● **Instructions to follow**: Copy out every line of the records in which "decideAtRelease" can be found.

Collected data entries:
theorem dropRef_freeCount_last (h : (s.buf b).refs = 1) : (s.dropRef b).freeCount = s.freeCount + 1 := by
  have := freeCount_setBuf s b (dropBuffer (s.buf b))
  have e : (dropBuffer (s.buf b)).refs = 0 := by simp [h, dropBuffer, freeBuffer]
  rw [e, h] at this
  exact this

theorem dropRef_freeCount_le : s.freeCount ≤ (s.dropRef b).freeCount := by
  have h := freeCount_setBuf s b (dropBuffer (s.buf b))
  have e : (s.dropRef b).freeCount = (s.setBuf b (dropBuffer (s.buf b))).freeCount := rfl
  rw [e]
  by_cases h0 : (s.buf b).refs = 0
  · simp [h0, dropBuffer, freeBuffer] at h
    simp [h, dropBuffer, h0, freeBuffer]
  · simp only [h0, if_false] at h
    omega

end

theorem dropRefs_nil (s : State) : s.dropRefs [] = s := rfl
theorem dropRefs_cons (s : State) (b : BufId) (bs : List BufId) : s.dropRefs (b :: bs) = (s.dropRef b).dropRefs bs := rfl

theorem dropRefs_append (s : State) (bs cs : List BufId) : s.dropRefs (bs ++ cs) = (s.dropRefs bs).dropRefs cs := by
  simp [State.dropRefs, List.foldl_append]

/-- Giving references back changes the buffers of the pool alone. -/
theorem dropRefs_only (s : State) (bs : List BufId) :
    s.dropRefs bs = { s with pool := { s.pool with bufs := (s.dropRefs bs).pool.bufs } } := by
  induction bs generalizing s with
  | nil => rfl
  | cons b bs ih =>
    rw [dropRefs_cons, ih]
    rfl

theorem dropRefs_sameButLinks (s : State) (bs : List BufId) : s.sameButLinks (s.dropRefs bs) := by
  rw [dropRefs_only]
  rfl

@[simp] theorem dropRefs_ports (s : State) (bs : List BufId) : (s.dropRefs bs).ports = s.ports := by rw [dropRefs_only]
@[simp] theorem dropRefs_port (s : State) (bs : List BufId) (p : Port) : (s.dropRefs bs).port p = s.port p := by
  unfold State.port
  rw [dropRefs_ports]
@[simp] theorem dropRefs_notices (s : State) (bs : List BufId) : (s.dropRefs bs).notices = s.notices := by
  rw [dropRefs_only]
@[simp] theorem dropRefs_hold (s : State) (bs : List BufId) : (s.dropRefs bs).pool.hold = s.pool.hold := by
  rw [dropRefs_only]

theorem dropRefs_freeCount_le (s : State) (bs : List BufId) : s.freeCount ≤ (s.dropRefs bs).freeCount := by
  induction bs generalizing s with
  | nil => exact Nat.le_refl _
  | cons b bs ih =>
    rw [dropRefs_cons]
    exact Nat.le_trans (dropRef_freeCount_le s b) (ih _)

/-- A buffer after its references in the list have been given back, one by one. -/
theorem dropRefs_buf (s : State) (bs : List BufId) (c : BufId) :
    (s.dropRefs bs).buf c = dropBuffer^[bs.count c] (s.buf c) := by
  induction bs generalizing s with
  | nil => rfl
  | cons b bs ih =>
    rw [dropRefs_cons, ih, dropRef_buf]
    by_cases h : c = b
    · subst h
      simp [Function.iterate_succ_apply]
    · have : b ≠ c := fun e => h e.symm
      simp [h, this]

/-! ### The decision at a release (R104) -/

theorem decideAtRelease_sameButLinks (s : State) : s.sameButLinks s.decideAtRelease := by
  unfold State.decideAtRelease
  split
  · rfl
  · split <;> rfl

theorem decideAtRelease_bufs (s : State) : s.decideAtRelease.pool.bufs = s.pool.bufs := by
  unfold State.decideAtRelease
  split
  · rfl
  · split <;> rfl

/-- A settled happening differs only in the hold state and the RESUMEs it hands over. -/
theorem settle_cases (s base : State) :
    s.settle base = s ∨
      (base.freeCount < s.freeCount ∧ s.pool.hold ≠ .normal ∧ Config.holdLeave ≤ s.freeCount ∧
        s.settle base = ({ s with pool := { s.pool with hold := .normal } }).sendToUp .resume) := by
  unfold State.settle
  split
  · next h =>
    unfold State.decideAtRelease
    split
    · exact .inl rfl
    · next hh =>
      split
      · next hf => exact .inr ⟨h, by rw [hh]; exact HoldState.noConfusion, hf, rfl⟩
      · exact .inl rfl
  · exact .inl rfl

theorem settle_sameButLinks (s base : State) : s.sameButLinks (s.settle base) := by
  rcases settle_cases s base with h | ⟨_, _, _, h⟩ <;> rw [h]
  · rfl
  · rfl

@[simp] theorem settle_buf (s base : State) (b : BufId) : (s.settle base).buf b = s.buf b := by
  rcases settle_cases s base with h | ⟨_, _, _, h⟩
  · rw [h]
  · rw [h]
    rfl

@[simp] theorem settle_freeCount (s base : State) : (s.settle base).freeCount = s.freeCount := by
  rcases settle_cases s base with h | ⟨_, _, _, h⟩
  · rw [h]
  · rw [h]
    rfl

@[simp] theorem settle_notices (s base : State) : (s.settle base).notices = s.notices := by
  rcases settle_cases s base with h | ⟨_, _, _, h⟩
  · rw [h]
  · rw [h]
    rfl

theorem settle_port (s base : State) (p : Port) :
    (s.settle base).port p = { s.port p with ctl := ((s.settle base).port p).ctl } := by
  rcases settle_cases s base with h | ⟨_, _, _, h⟩ <;> rw [h]
  rw [State.port_sendToUp]
  split <;> rfl

/-- The pool is HOLDING with 24 buffers free or more, so that a release leaves HOLDING (R104). -/
def resumes (s : State) : Bool := s.pool.hold != .normal && 24 ≤ s.freeCount

/-- The end of a happening that has released buffers (R104). -/
theorem settle_released {s base : State} (h : base.freeCount < s.freeCount) :
    s.settle base =
      if resumes s then ({ s with pool := { s.pool with hold := .normal } }).sendToUp .resume else s := by
  unfold State.settle
  rw [if_pos h]
  unfold State.decideAtRelease resumes
  split
  · next e => simp [e]
  · next e => simp [e, Config.holdLeave]

/-- The end of a happening that has released no buffer (R104). -/
theorem settle_same {s base : State} (h : ¬ base.freeCount < s.freeCount) : s.settle base = s := by
  unfold State.settle
  rw [if_neg h]

theorem settle_released_port {s base : State} (h : base.freeCount < s.freeCount) (p : Port) :
    (s.settle base).port p =
      { s.port p with ctl := (s.port p).ctl ++ if (s.port p).isUp && resumes s then [.resume] else [] } := by
  rw [settle_released h]
  split
  · next e =>
    rw [State.port_sendToUp]
    show (if (s.port p).isUp = true then { s.port p with ctl := (s.port p).ctl ++ [Ctl.resume] } else s.port p) = _
    split <;> simp [*]
  · next e => simp [e]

● **Your solution**:
theorem decideAtRelease_sameButLinks (s : State) : s.sameButLinks s.decideAtRelease := by
  unfold State.decideAtRelease
theorem decideAtRelease_bufs (s : State) : s.decideAtRelease.pool.bufs = s.pool.bufs := by
  unfold State.decideAtRelease
    unfold State.decideAtRelease
  unfold State.decideAtRelease resumes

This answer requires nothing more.